In the end, you learn to let go of needless control but to go with the flow instead. You learn to trust yourself, your partner, your rhythm together, and even the music and the floor — which all spill over to learning to flow with Life’s rhythms and creating harmonious relationships and beauty in your life.
(3) Improves your communication sensibilities
As you engage in the powerful dance, you will also learn that it’s about graceful following and not leading. You get better at studying subtle body language cues and flow along in responding to them as you dance with your partner. Even if you are the man who leads in the dance, you still follow the bodily cues from your woman partner.
It begins with the Mirada (Spanish term for “look” or “gaze”) – – making eye contact with a potential partner across the room and inviting them with your eyes. Or, if you’re the one invited, you accept with your eyes. Then, you come together and start a bodily conversation with your facial expressions and body movements. Words don’t matter much anymore as you sensitively cue into each other’s bodily signals and flow along together in rhythm.
The leader, through their embrace, provides openings to the follower on what to do, and the follower chooses how they will respond. The outcome is a cooperative, improvisational dance between two people that tells a story or paints a picture, using the music and dance floor as their paper or canvas.
This refines your communication sensibilities with people as you get adept at reading and responding to body language, and connecting with people in a deeper way.
(4) Improves your steps and movements, improves your life
You basically learn dance steps and movements in tango, but not dance sequences. Steps are moves that are isolated, defined, and organized so that beginners can use them independently of each other. Movements are bodily movements expressing ideas or emotions done in a rhythmic way, usually to music. Sequences are pre-arranged patterns of movement set to predetermined music, usually for a group of dancers.
Since tango is essentially a walking, improvisational dance, you use the steps and movements you’ve learned to create different dance stories with different partners. This can be a metaphor for living life flowingly. You take in the essential skills at first and then you use these to co-create your relationships and your life with the different people you come across in your life.
(5) Enriches you and your social Interactions
Ultimately, tango is about sharing community — which starts out with communing more with your inner, truer self and sharing that in a community of two.
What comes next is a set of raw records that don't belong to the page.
/-! ## A reset -/

@[simp] theorem resetMachine_cfg (s : State) : (resetMachine s).cfg = CfgRegs.reset := rfl
@[simp] theorem resetMachine_rawbuf (s : State) : (resetMachine s).rawbuf = [] := rfl
@[simp] theorem resetMachine_outbuf (s : State) : (resetMachine s).outbuf = [] := rfl
@[simp] theorem resetMachine_lockOwner (s : State) : (resetMachine s).lockOwner = none := rfl
@[simp] theorem resetMachine_pc (s : State) : (resetMachine s).pc = .idle := rfl
@[simp] theorem resetMachine_req (s : State) : (resetMachine s).req = [] := rfl
@[simp] theorem resetMachine_resp (s : State) : (resetMachine s).resp = [] := rfl
@[simp] theorem resetMachine_trace (s : State) : (resetMachine s).trace = [] := rfl
@[simp] theorem resetMachine_params (s : State) : (resetMachine s).params = s.params := rfl
@[simp] theorem resetMachine_schedule (s : State) : (resetMachine s).schedule = s.schedule := rfl
@[simp] theorem resetMachine_chip (s : State) : (resetMachine s).chip = s.chip := rfl
@[simp] theorem resetMachine_tick (s : State) : (resetMachine s).tick = s.tick := rfl

/-! ## A request placed in flight -/

@[simp] theorem State.withRequestInFlight_cfg (s : State) (q : Request) : (s.withRequestInFlight q).cfg = s.cfg := rfl
@[simp] theorem State.withRequestInFlight_rawbuf (s : State) (q : Request) : (s.withRequestInFlight q).rawbuf = s.rawbuf := rfl
@[simp] theorem State.withRequestInFlight_outbuf (s : State) (q : Request) : (s.withRequestInFlight q).outbuf = s.outbuf := rfl
@[simp] theorem State.withRequestInFlight_lockOwner (s : State) (q : Request) : (s.withRequestInFlight q).lockOwner = some 0 := rfl
@[simp] theorem State.withRequestInFlight_pc (s : State) (q : Request) : (s.withRequestInFlight q).pc = .exec 0 q .start := rfl
@[simp] theorem State.withRequestInFlight_req (s : State) (q : Request) : (s.withRequestInFlight q).req = Memory.set s.req 0 q := rfl
@[simp] theorem State.withRequestInFlight_resp (s : State) (q : Request) : (s.withRequestInFlight q).resp = Memory.erase s.resp 0 := rfl
@[simp] theorem State.withRequestInFlight_trace (s : State) (q : Request) : (s.withRequestInFlight q).trace = s.trace := rfl
@[simp] theorem State.withRequestInFlight_params (s : State) (q : Request) : (s.withRequestInFlight q).params = s.params := rfl
@[simp] theorem State.withRequestInFlight_schedule (s : State) (q : Request) : (s.withRequestInFlight q).schedule = .x4mbu :: s.schedule := rfl
@[simp] theorem State.withRequestInFlight_chip (s : State) (q : Request) : (s.withRequestInFlight q).chip = s.chip := rfl
@[simp] theorem State.withRequestInFlight_tick (s : State) (q : Request) : (s.withRequestInFlight q).tick = s.tick := rfl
As you grow in dance class and join Milongas (events where Argentine tango is danced) and other tango events, it expands to a bigger community of fellow tango enthusiasts.
You learn that in tango, as in life, what creates beautiful dances are shared moments, not isolation; partnership and collaboration, not isolation and competition; expressing yourself authentically and connecting to the authenticity in others, not faking it or following some predetermined rules set by society. You learn that it’s all about flowing harmoniously with Life’s energies, not controlling them.
Ultimately, when you learn the tango, you learn how to do life better.